La confiance des entreprises dégringole

On n'avait jamais vu les dirigeants d'entreprises avoir le moral aussi bas au Canada, mis à part durant la récession du début des années 90 et au lendemain des attaques du 11-Septembre, a rapporté hier le Conference Board du Canada au moment de dévoiler les résultats de sa dernière enquête sur le sujet. «Dans les deux cas, la chute de confiance avait précédé une contraction des investissements des entreprises», a souligné la firme de recherche, qui fait cet exercice depuis 1990.

L'indice de confiance du Conference Board a perdu 38 points depuis le printemps 2007. Il ne s'élève plus aujourd'hui qu'à 68,9 points sur une échelle où le 100 correspond au niveau atteint en 2002.

Il est vrai qu'actuellement seulement un tiers des entreprises estiment fonctionner à plein régime, alors que la moyenne est habituellement de 50 %. Il faut dire aussi que près de 60 % des répondants au sondage réalisé au cours des trois premières semaines de janvier ont dit s'attendre à une dégradation des conditions économiques générales au cours des six prochains mois, contre seulement 10 % qui prévoient le contraire.

Il n'est pas étonnant, dans ce contexte, que deux fois plus de dirigeants d'entreprise estiment que le temps serait mal choisi pour agrandir leurs installations ou acheter de nouveaux équipements de production. En fait, pour la première fois depuis la crise de 1990-1991, on compte même un plus grand nombre de voix annonçant une réduction du volume de leurs investissements plutôt que le contraire.

Manque de clients et d'argent

Le principal facteur évoqué pour expliquer le niveau de ces investissements futurs est la faiblesse de la demande du marché (61 %).
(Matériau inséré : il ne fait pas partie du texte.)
/-- A predicate entry of a pricking (R299, R301). -/
def predOk (c : Connector) (f : Nat) : Bool :=
  let w := nth c.words (2 + 3 * f) 0
  zeroBits w [(63, 17), (7, 3)] &&
    (decide (6 ≤ wbits w 2 0) || (nth c.words (3 + 3 * f) 0 == 0 && nth c.words (4 + 3 * f) 0 == 0)) &&
    (if w.getLsbD 16 then wbits w 15 14 == 0 && decide (wbits w 13 10 < c.buffers.length) else decide (wbits w 15 10 < c.nport))

/-- A clocked connector belongs to a REACTIVE group that lists the owners of its ports (R301). -/
def Launch.clockOk (l : Launch) (c : Connector) : Bool :=
  !c.clocked ||
    (l.records 5).any (fun i =>
      let r := GroupRec.ofWords i (nth l.pool i 0) (nth l.pool (i + 1) 0)
      r.gid == c.cgrp && r.reactive && (l.portWords.filter (fun p => p.hvc == c.hvc && p.conn == c.num)).all (fun p => r.threads.contains p.owner))

/-- A connector's limits (R299, R302); header word 1 has a field for each of its buffers (R299). -/
def Connector.sizeOk (c : Connector) : Bool :=
  decide (1 ≤ c.nport) && decide (c.nport ≤ 64) && decide (c.buffers.length ≤ 16) && decide (c.npred ≤ 16) && decide (1 ≤ c.nrow) &&
    decide (c.nrow ≤ 4096) && (nth c.words 1 0).toNat / 2 ^ (4 * c.buffers.length) == 0

/-- The connectors of one home fit a pillow (R302). -/
def pillowHolds (cs : List Connector) : Bool :=
  decide (cs.length ≤ 64) && decide ((cs.map Connector.nport).sum ≤ 1024) && decide ((cs.map Connector.nrow).sum ≤ 4096) &&
    decide ((cs.map (fun c => ((List.range c.buffers.length).map c.cap).sum)).sum ≤ 512)

/-- The ports and prickings of an image (R298, R301, R302). -/
def Launch.connsOk (l : Launch) : Bool :=
  (l.records 3).all (fun i => zeroBits (nth l.pool i 0) [(63, 56), (18, 12)]) &&
    l.portWords.all (fun p => l.prickings.any (fun c => c.hvc == p.hvc && c.num == p.conn)) &&
    l.prickings.all (fun c => c.sizeOk && pillowHolds (l.prickings.filter (fun d => d.hvc == c.hvc)) && wbits (nth c.words 0 0) 3 0 == 0 && (List.range c.npred).all (predOk c) &&
      (List.range c.nrow).all (l.rowOk c) && l.clockOk c)

/-- A group record (R324-R326). -/
def Launch.groupOk (l : Launch) (i : Nat) : Bool :=
  let w0 := nth l.pool i 0
  let w1 := nth l.pool (i + 1) 0
  let r := GroupRec.ofWords i w0 w1
  zeroBits w0 [(7, 0)] && zeroBits w1 [(28, 0)] && (!r.reactive || r.gang) && decide (1 ≤ r.size) && decide (r.size ≤ 4096) && r.gid != 0xFFFF &&
    (if r.flagged then decide (r.first + r.size ≤ 2 ^ 24) else r.first == 0) &&
    (if r.strag then r.persist != 0 && decide (r.tqcap ≤ 1024) else r.theta == 0 && r.persist == 0 && r.tqcap == 0) &&
    (!r.strag || (List.range r.size).all (fun m =>
      let a := nth l.pool (r.memberAt m) 0
      let b := nth l.pool (r.memberAt m + 1) 0
      let ns := l.neighbours r m
      decide (wbits a 63 60 ≤ 8) && ns.all (fun n => decide (n < r.size) && n != m) && decide (ns.eraseDups.length = ns.length) &&
        (List.range 5).all (fun j => decide (j < wbits a 63 60) || wbits a (12 * j + 11) (12 * j) == 0) &&
        (List.range 3).all (fun j => decide (j + 5 < wbits a 63 60) || wbits b (12 * j + 11) (12 * j) == 0) && wbits b 63 36 == 0))

/-- No two group records have one ID (R326). -/
def Launch.idsOk (l : Launch) : Bool :=
  let ids := (l.records 5).map (fun i => wbits (nth l.pool i 0) 63 48)
  decide (ids.eraseDups.length = ids.length)

/-- The signal declarations (R314). -/
def Launch.signalsOk (l : Launch) : Bool :=
  let ws := (l.records 6).map (fun i => nth l.pool i 0)
  ws.all (fun w => wbits w 37 0 == 0 &&
    ws.all (fun v => !(wbits v 63 40 == wbits w 63 40) || wbits v 39 38 == wbits w 39 38) &&
    (l.records 5).any (fun i => wbits (nth l.pool i 0) 63 48 == wbits w 63 48 && (nth l.pool i 0).getLsbD 46))

/-- A launch record's own fields (R274). -/
def Launch.recordOk (l : Launch) : Bool :=
  let w (i : Nat) : W64 := nth l.words.toList i 0
  zeroBits (w 1) [(63, 53), (31, 25)] && zeroBits (w 2) [(63, 40), (31, 19)] && zeroBits (w 3) [(63, 32)] && zeroBits (w 4) [(5, 1)] &&
    zeroBits (w 5) [(63, 13)] && zeroBits (w 6) [(63, 48)] && zeroBits (w 7) [(63, 4)] && decide (l.local_ ≤ 327680) &&
    decide (l.accum ≤ 128) && decide (1 ≤ l.grid) && decide (l.grid ≤ 128) && decide (1 ≤ l.sqcap) && decide (l.sqcap ≤ 16)

/-- The groups that apply to a launch fit its placed slots (R284), and its LOCAL stays below their rings (R333). -/
def Launch.groupsFit (l : Launch) : Bool :=
  l.groupRecs.all (fun r =>
    let vcs := r.threads.map l.vcOfThread
    vcs.eraseDups.all (fun v =>
      let n := (vcs.filter (· == v)).length
      decide (n ≤ 4 - l.handlers) && (!(r.strag && r.tqcap != 0) || decide (l.local_ + 8 * r.tqcap * n ≤ 0x5_0000))))

/-- The bit of a boundary bitmap for a word of a section. -/
def startBit (bm : List Byte) (i : Nat) : Bool := (nth bm (i / 8) 0).getLsbD (i % 8)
Le manque de liquidité arrive en deuxième (35 %). «Même les entreprises viables ont du mal à trouver du financement à conditions acceptables», rappelle le Conference Board. Les autres raisons aussi évoquées sont: la pénurie de main-d'oeuvre qualifiée (20 %), une capacité de production excédentaire (19 %), la faiblesse des prix de vente (18 %) et la dépréciation du dollar canadien (18 %).

Les investissements des entreprises occupent une part non négligeable dans la croissance économique canadienne, rappelle Yanick Desnoyers, économiste en chef adjoint à la Banque Nationale Groupe Financier. Ils ne sont pas aussi importants que la consommation des ménages qui représente, en moyenne, 60 % du produit national brut (PIB) canadien, mais comptaient quand même pour 12,6 % du PIB la dernière fois que cela a été mesuré, cet automne. «Ce que cette composante du PIB a de particulier est qu'elle est beaucoup plus volatile que les autres», explique l'économiste, ce qui l'amène à réagir au contexte économique, mais aussi, parfois, à l'influencer.